The ustore/ufetch API was supposed to be a follow-up clean up.  Thanks
for finally finishing up the clean up of all these APIs. :)

> 
> I'm thinking along these lines:
> 
> -- The primitives that have to be implemented are _ucas_32 (and _ucas_64,
> only on _LP64 platforms).  All of the other type variants are strong
> aliases of these two symbols (this is what I did with ufetch / ustore).
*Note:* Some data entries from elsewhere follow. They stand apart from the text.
-- ==== Sys2Proof/Laws/Keep/TumMem.lean ====
section
/-! SUPPORT. What the operations of Machine/TumMem.lean keep. -/

namespace Sys2Proof.Machine

theorem State.modBlock_good {og : Origin} {a1 : State} {a2 : Nat} {a3 : Nat} {a4 : Nat} {a5 : Block → Block} (h1 : Good og (a1)) :
    Good og (@State.modBlock a1 a2 a3 a4 a5) := by
  unfold State.modBlock
  exact State.modTumbler_good ‹_›

theorem State.putLocal_good {og : Origin} {a1 : State} {a2 : Nat} {a3 : Nat} {a4 : Nat} {a5 : List Byte} (h1 : Good og (a1)) :
    Good og (@State.putLocal a1 a2 a3 a4 a5) := by
  unfold State.putLocal
  split
  · rename_i w1 w2
    assumption
  · rename_i w3 w4 w5
    exact State.modBlock_good ‹_›

theorem State.localOp_good {og : Origin} {a1 : State} {a2 : Nat} {a3 : Nat} {a4 : IWord} {a5 : Bool} (h1 : Good og (a1)) :
    Good og (@State.localOp a1 a2 a3 a4 a5) := by
  unfold State.localOp
  extract_lets +onlyGivenNames x1; try clear_value x1
  extract_lets +onlyGivenNames x2; try clear_value x2
  refine State.issue_good ?_ ?_
  · assumption
  · intro v3 v4 v5
    refine State.legal_good ?_ ?_
    · assumption
    · intro v6 v7
      extract_lets +onlyGivenNames x8; try clear_value x8
      extract_lets +onlyGivenNames x9; try clear_value x9
      refine good_ite ?_ ?_
      · exact State.tumFault_good ‹_›
      · extract_lets +onlyGivenNames x10
        have h11 : Good og (x10) := by subst x10; exact State.count_good ‹_›
        try clear_value x10
        extract_lets +onlyGivenNames x12; try clear_value x12
        refine good_foldl ?_ (fun s13 y14 h15 => ?_)
        · exact State.drawn_good ‹_›
        · refine good_ite ?_ ?_
          · split
            · rename_i w16 w17 w18
              exact State.putLocal_good ‹_›
            · rename_i w19 w20
              assumption
          · extract_lets +onlyGivenNames x21
            try clear_value x21
            exact State.modGroup_good ‹_›

theorem execLdl_good {og : Origin} {a1 : TumblerId} {a2 : SlotId} {a3 : IWord} {a4 : State} (h4 : Good og (a4)) :
    GoodOut og (@execLdl a1 a2 a3 a4) := by
  unfold execLdl
  exact goodOut_next (State.localOp_good ‹_›)

theorem execStl_good {og : Origin} {a1 : TumblerId} {a2 : SlotId} {a3 : IWord} {a4 : State} (h4 : Good og (a4)) :
    GoodOut og (@execStl a1 a2 a3 a4) := by
  unfold execStl
  exact goodOut_next (State.localOp_good ‹_›)

theorem State.localAtom_good {og : Origin} {a1 : State} {a2 : Ctx} (h1 : Good og (a1)) :
    Good og (@State.localAtom a1 a2) := by
  unfold State.localAtom
  extract_lets +onlyGivenNames x1; try clear_value x1
  extract_lets +onlyGivenNames x2; try clear_value x2
  extract_lets +onlyGivenNames x3; try clear_value x3
  extract_lets +onlyGivenNames x4; try clear_value x4
  refine good_ite ?_ ?_
  · exact State.tumFault_good ‹_›
  · extract_lets +onlyGivenNames x5
    have h6 : Good og (x5) := by
      subst x5
      assumption
    try clear_value x5
    refine good_foldl ?_ (fun s7 y8 h9 => ?_)
    · assumption
    · split
      · rename_i w10 w11
        assumption
      · rename_i w12 w13 w14
        extract_lets +onlyGivenNames x15; try clear_value x15
        extract_lets +onlyGivenNames x16; try clear_value x16
        exact State.modGroup_good (State.putLocal_good ‹_›)

theorem State.putAccess_good {og : Origin} {a1 : State} {a2 : Nat} {a3 : Access} (h1 : Good og (a1)) :
    Good og (@State.putAccess a1 a2 a3) := by
  unfold State.putAccess
  exact State.modTumbler_good ‹_›

theorem State.dropAccess_good {og : Origin} {a1 : State} {a2 : Nat} {a3 : Nat} (h1 : Good og (a1)) :
    Good og (@State.dropAccess a1 a2 a3) := by
  unfold State.dropAccess
  exact State.modTumbler_good ‹_›

theorem State.await_good {og : Origin} {a1 : State} {a2 : Nat} {a3 : Access} {a4 : Bool} (h1 : Good og (a1)) :
    Good og (@State.await a1 a2 a3 a4) := by
  unfold State.await
  refine good_ite ?_ ?_
  · assumption
  · refine good_foldl ?_ (fun s1 y2 h3 => ?_)
    · assumption
    · exact State.modGroup_good ‹_›

theorem State.finishAccess_good {og : Origin} {a1 : State} {a2 : Nat} {a3 : Access} (h1 : Good og (a1)) :
    Good og (@State.finishAccess a1 a2 a3) := by
  unfold State.finishAccess
  extract_lets +onlyGivenNames x1; try clear_value x1
  extract_lets +onlyGivenNames x2
  have h3 : Good og (x2) := by
    subst x2
    refine good_foldl ?_ (fun s4 y5 h6 => ?_)
    · exact State.drawn_good ‹_›
    · exact State.modGroup_good ‹_›
  try clear_value x2
  exact State.releaseBars_good (State.dropAccess_good (State.await_good ‹_›))

theorem State.failAccess_good {og : Origin} {a1 : State} {a2 : Nat} {a3 : Access} {a4 : Nat} {a5 : Nat} {a6 : Nat} {a7 : Nat} (h1 : Good og (a1)) :
    Good og (@State.failAccess a1 a2 a3 a4 a5 a6 a7) := by
  unfold State.failAccess
  exact State.tumMemFault_good (State.dropAccess_good (State.await_good ‹_›))

theorem State.askLines_good {og : Origin} {a1 : State} {a2 : Nat} {a3 : Access} {a4 : List Nat} (h1 : Good og (a1)) :
    Good og (@State.askLines a1 a2 a3 a4) := by
  unfold State.askLines
  refine good_foldl ?_ (fun s1 y2 h3 => ?_)
  · assumption
  · refine good_ite ?_ ?_
    · assumption
    · exact State.requestFill_good ‹_›

theorem State.nearFill_good {og : Origin} {a1 : State} {a2 : Nat} {a3 : Access} {a4 : Nat} (h1 : Good og (a1)) :
    Good og (@State.nearFill a1 a2 a3 a4).1 := by
  unfold State.nearFill
  extract_lets +onlyGivenNames x1; try clear_value x1
  extract_lets +onlyGivenNames x2; try clear_value x2
  refine good_ite_fst ?_ ?_
  · exact good_pair (State.count_good ‹_›)
  · extract_lets +onlyGivenNames x3
    have h4 : Good og (x3) := by subst x3; exact State.readBytes_good (State.count_good ‹_›)
    try clear_value x3
    extract_lets +onlyGivenNames x5; try clear_value x5
    exact good_pair ‹_›

theorem State.finishLoad_good {og : Origin} {a1 : State} {a2 : Nat} {a3 : Access} (h1 : Good og (a1)) :
    Good og (@State.finishLoad a1 a2 a3) := by
  unfold State.finishLoad
  extract_lets +onlyGivenNames x1
  have h2 : Good og (x1).1 := by
    subst x1
    refine good_foldl_fst ?_ (fun s3 y4 h5 => ?_)
    · exact good_pair ‹_›
    · refine good_ite_fst ?_ ?_
      · extract_lets +onlyGivenNames x6
        have h7 : Good og (x6) := by subst x6; exact State.readBytes_good ‹_›
        try clear_value x6
        extract_lets +onlyGivenNames x8; try clear_value x8
        exact good_pair ‹_›
      · extract_lets +onlyGivenNames x9
        have h10 : Good og (x9).1 := by subst x9; exact State.nearFill_good ‹_›
        try clear_value x9
        exact good_pair (State.nearPut_good ‹_›)
  try clear_value x1
  split
  · rename_i w11 w12 w13
    exact State.failAccess_good ‹_›
  · rename_i w14 w15
    exact State.finishAccess_good ‹_›

theorem State.startLoad_good {og : Origin} {a1 : State} {a2 : Nat} {a3 : Access} (h1 : Good og (a1)) :
    Good og (@State.startLoad a1 a2 a3) := by
  unfold State.startLoad
  extract_lets +onlyGivenNames x1
  have h2 : Good og (x1) := by
    subst x1
    refine good_ite ?_ ?_
    · refine good_foldl ?_ (fun s3 y4 h5 => ?_)
      · assumption
      · exact State.nearFlush_good ‹_›
    · assumption
  try clear_value x1
  split
  · rename_i w6 w7
    exact State.finishLoad_good ‹_›
  · rename_i w8 w9
    exact State.askLines_good (State.putAccess_good ‹_›)

theorem State.loadReturn_good {og : Origin} {a1 : State} {a2 : Nat} {a3 : Nat} (h1 : Good og (a1)) :
    Good og (@State.loadReturn a1 a2 a3) := by
  unfold State.loadReturn
  split
  · rename_i w1 w2
    assumption
  · rename_i w3 w4 w5
    refine good_ite ?_ ?_
    · assumption
    · refine good_ite ?_ ?_
      · exact State.finishLoad_good ‹_›
      · exact State.askLines_good ‹_›

theorem execLoadReturn_good {og : Origin} {a1 : TumblerId} {a2 : Nat} {a3 : State} (h3 : Good og (a3)) :
    GoodOut og (@execLoadReturn a1 a2 a3) := by
  unfold execLoadReturn
  exact goodOut_next (State.loadReturn_good ‹_›)

theorem State.doStore_good {og : Origin} {a1 : State} {a2 : Nat} {a3 : Access} (h1 : Good og (a1)) :
    Good og (@State.doStore a1 a2 a3) := by
  unfold State.doStore
  refine good_foldl ?_ (fun s1 y2 h3 => ?_)
  · assumption
  · extract_lets +onlyGivenNames x4
    try clear_value x4
    refine good_ite ?_ ?_
    · exact State.writeLine_good (State.nearFlush_good ‹_›)
    · extract_lets +onlyGivenNames x5
      try clear_value x5
      extract_lets +onlyGivenNames x6
      have h7 : Good og (x6) := by subst x6; exact State.count_good ‹_›
      try clear_value x6
      exact State.nearPut_good ‹_›

theorem State.sendAtoms_good {og : Origin} {a1 : State} {a2 : Nat} {a3 : Access} (h1 : Good og (a1)) :
    Good og (@State.sendAtoms a1 a2 a3) := by
  unfold State.sendAtoms
  refine good_foldl ?_ (fun s1 y2 h3 => ?_)
  · assumption
  · extract_lets +onlyGivenNames x4
    have h5 : Good og (x4) := by subst x4; exact State.nearFlush_good ‹_›
    try clear_value x4
    exact State.sendRed_good ‹_›

theorem State.atomAnswer_good {og : Origin} {a1 : State} {a2 : Nat} {a3 : Nat} {a4 : Nat} {a5 : List (Nat × Nat)} (h1 : Good og (a1)) :
    Good og (@State.atomAnswer a1 a2 a3 a4 a5) := by
  unfold State.atomAnswer
  split
  · rename_i w1 w2
    assumption
  · rename_i w3 w4 w5
    refine good_ite ?_ ?_
    · extract_lets +onlyGivenNames x6
      try clear_value x6
      exact State.failAccess_good ‹_›
    · extract_lets +onlyGivenNames x7
      try clear_value x7
      refine good_ite ?_ ?_
      · exact State.finishAccess_good ‹_›
      · exact State.putAccess_good ‹_›

theorem State.runAccess_good {og : Origin} {a1 : State} {a2 : Nat} {a3 : Access} (h1 : Good og (a1)) :
    Good og (@State.runAccess a1 a2 a3) := by
  unfold State.runAccess
  split
  · rename_i w1 w2 w3
    exact State.putAccess_good ‹_›
  · rename_i w4 w5 w6 w7 w8
    exact State.failAccess_good ‹_›
  · rename_i w9 w10 w11
    extract_lets +onlyGivenNames x12; try clear_value x12
    split
    · rename_i w13 w14
      exact State.startLoad_good ‹_›
    · rename_i w15 w16
      exact State.releaseBars_good (State.dropAccess_good (State.doStore_good (State.putAccess_good ‹_›)))
    · rename_i w17 w18
      extract_lets +onlyGivenNames x19; try clear_value x19
      exact State.sendAtoms_good (State.putAccess_good ‹_›)
    · rename_i w20 w21
      assumption
    · rename_i w22 w23
      assumption

theorem State.walkDone_good {og : Origin} {a1 : State} {a2 : Nat} {a3 : Access} {a4 : Nat} {a5 : Nat} {a6 : Finding} (h1 : Good og (a1)) :
    Good og (@State.walkDone a1 a2 a3 a4 a5 a6) := by
  unfold State.walkDone
  extract_lets +onlyGivenNames x1; try clear_value x1
  extract_lets +onlyGivenNames x2
  have h3 : Good og (x2) := by
    subst x2
    refine good_ite ?_ ?_
    · exact State.find_good ‹_›
    · assumption
  try clear_value x2
  split
  · rename_i w4 w5 w6 w7
    exact State.failAccess_good ‹_›
  · rename_i w8 w9 w10
    extract_lets +onlyGivenNames x11
    have h12 : Good og (x11) := by subst x11; exact State.tlbPut_good ‹_›
    try clear_value x11
    extract_lets +onlyGivenNames x13; try clear_value x13
    refine good_ite ?_ ?_
    · exact State.runAccess_good ‹_›
    · exact State.putAccess_good ‹_›

theorem State.tableWalkEnd_good {og : Origin} {a1 : State} {a2 : Nat} {a3 : Finding} (h1 : Good og (a1)) :
    Good og (@State.tableWalkEnd a1 a2 a3) := by
  unfold State.tableWalkEnd
  split
  · rename_i w1 w2
    assumption
  · rename_i w3 w4 w5
    exact State.walkDone_good ‹_›

theorem execTableWalkEnd_good {og : Origin} {a1 : Nat} {a2 : Finding} {a3 : State} (h3 : Good og (a3)) :
    GoodOut og (@execTableWalkEnd a1 a2 a3) := by
  unfold execTableWalkEnd
  exact goodOut_next (State.tableWalkEnd_good ‹_›)

theorem State.access_good {og : Origin} {a1 : State} {a2 : Ctx} {a3 : AccessKind} {a4 : Bool} {a5 : Nat} {a6 : List AccLane} (h1 : Good og (a1)) :
    Good og (@State.access a1 a2 a3 a4 a5 a6) := by
  unfold State.access
  split
  · rename_i w1 w2 w3
    exact State.tumMemFault_good ‹_›
  · rename_i w4 w5
    extract_lets +onlyGivenNames x6; try clear_value x6
    extract_lets +onlyGivenNames x7
    have h8 : Good og (x7) := by subst x7; exact State.modTumbler_good ‹_›
    try clear_value x7
    exact State.runAccess_good (State.await_good ‹_›)

theorem State.tenantOp_good {og : Origin} {a1 : State} {a2 : Nat} {a3 : Nat} {a4 : IWord} {a5 : Bool} (h1 : Good og (a1)) :
    Good og (@State.tenantOp a1 a2 a3 a4 a5) := by
  unfold State.tenantOp
  extract_lets +onlyGivenNames x1; try clear_value x1
  extract_lets +onlyGivenNames x2; try clear_value x2
  refine State.issue_good ?_ ?_
  · assumption
  · intro v3 v4 v5
    refine State.legal_good ?_ ?_
    · assumption
    · intro v6 v7
      exact State.access_good ‹_›

theorem execLd_good {og : Origin} {a1 : TumblerId} {a2 : SlotId} {a3 : IWord} {a4 : State} (h4 : Good og (a4)) :
    GoodOut og (@execLd a1 a2 a3 a4) := by
  unfold execLd
  exact goodOut_next (State.tenantOp_good ‹_›)

theorem execSt_good {og : Origin} {a1 : TumblerId} {a2 : SlotId} {a3 : IWord} {a4 : State} (h4 : Good og (a4)) :
    GoodOut og (@execSt a1 a2 a3 a4) := by
  unfold execSt
  exact goodOut_next (State.tenantOp_good ‹_›)

theorem State.tenantAtom_good {og : Origin} {a1 : State} {a2 : Ctx} (h1 : Good og (a1)) :
    Good og (@State.tenantAtom a1 a2) := by
  unfold State.tenantAtom
  exact State.access_good ‹_›

theorem State.nopOp_good {og : Origin} {a1 : State} {a2 : Nat} {a3 : Nat} {a4 : IWord} {a5 : Nat} (h1 : Good og (a1)) :
    Good og (@State.nopOp a1 a2 a3 a4 a5) := by
  unfold State.nopOp
  extract_lets +onlyGivenNames x1; try clear_value x1
  refine State.issue_good ?_ ?_
  · assumption
  · intro v2 v3 v4
    refine State.legal_good ?_ ?_
    · assumption
    · intro v5 v6
      refine good_ite ?_ ?_
      · exact State.nearFlush_good ‹_›
      · assumption

theorem execNop_good {og : Origin} {a1 : TumblerId} {a2 : SlotId} {a3 : IWord} {a4 : State} (h4 : Good og (a4)) :
    GoodOut og (@execNop a1 a2 a3 a4) := by
  unfold execNop
  exact goodOut_next (State.nopOp_good ‹_›)

theorem execFenceGroup_good {og : Origin} {a1 : TumblerId} {a2 : SlotId} {a3 : IWord} {a4 : State} (h4 : Good og (a4)) :
    GoodOut og (@execFenceGroup a1 a2 a3 a4) := by
  unfold execFenceGroup
  exact goodOut_next (State.nopOp_good ‹_›)

theorem execFenceBlock_good {og : Origin} {a1 : TumblerId} {a2 : SlotId} {a3 : IWord} {a4 : State} (h4 : Good og (a4)) :
    GoodOut og (@execFenceBlock a1 a2 a3 a4) := by
  unfold execFenceBlock
  exact goodOut_next (State.nopOp_good ‹_›)

theorem execFenceDevice_good {og : Origin} {a1 : TumblerId} {a2 : SlotId} {a3 : IWord} {a4 : State} (h4 : Good og (a4)) :
    GoodOut og (@execFenceDevice a1 a2 a3 a4) := by
  unfold execFenceDevice
  exact goodOut_next (State.nopOp_good ‹_›)

theorem execFenceSystem_good {og : Origin} {a1 : TumblerId} {a2 : SlotId} {a3 : IWord} {a4 : State} (h4 : Good og (a4)) :
    GoodOut og (@execFenceSystem a1 a2 a3 a4) := by
  unfold execFenceSystem
  exact goodOut_next (State.nopOp_good ‹_›)

end Sys2Proof.Machine
end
I think you should also add ucas_ptr() which would alias to 32 or 64,
depending on the architecture.

> 
> -- Uniprocessor-only platforms (SuperH, m68k, etc.) can fall back on a MI
> _ucas_32 / _ucas_64 implementation that does this:
> 
> 	1- uvm_vslock() the target address.
> 	2- disable preemption
> 	3- ufetch, compare, maybe-ustore
> 	4- reenable preemption
> 	5- uvm_vsunlock()
> 

That seems fine.

> -- Platforms that want to choose at run-time between a specialized MP
> version of _ucas_32 / _ucas_64 and the generic UP version can define
> __HAVE_UCAS_MP, provide _ucas_32_mp and _ucas_64_mp functions, and the MI
> code will choose at run-time.

I think we should strive to avoid such MD defines as they just cause #ifdef
mess in the MI code.  Keep it simple and just provide the MP versions for
SMP supporting architectures.  If you really want to optimise a particular
architecture, then a better approach is to implement run-time patching (see
sys/arch/x86/x86/patch.c, sys/arch/powerpc/powerpc/fixup.c, etc).  At some
point I was contemplating a MI API to abstract the run-time patching which
would be very useful for various primitives, including ucas.. but that is
a separate topic.

> 
> Then there's the problem of sparc and vax.
> 
> Here's what I'm thinking for those cases.  Basically, a version that does
> the same as the generic UP implementation, with a couple of extra steps:
> 
> 	1- uvm_vslock() the target address
> 	2- disable preemption
> 	3- xcall to other CPUs to get them to pause.
> 	4- ufetch, compare, maybe-ustore
> 	5- xcall to other CPUs to release them
> 	6- reenable preemption
> 	7- uvm_vsunlock()
> 

If you mean xcall(9), then two xcalls would not quite work.  You can do
one xc_broadcast()+xc_wait() with double-synchronisation around condvar(9)
though.  A faster implementation would be to broadcast IPIs (there is a MI
ipi_trigger_multi(9) function) and spin around a variable (think of a
pthread_barrier_wait()-like mechanism, just with two waiting paths).  In
the above logic, you would need to splhigh() instead of just disabling the
preemption.  It would still be quite expensive operation, but I think it's
fair for the problematic architectures to take an extra hit.  Note that on
UP platforms the IPI broadcast will essentially result in a no-operation,
so the performance difference between your UP version and the described MP
version would be very insignificant there (and hence my above point).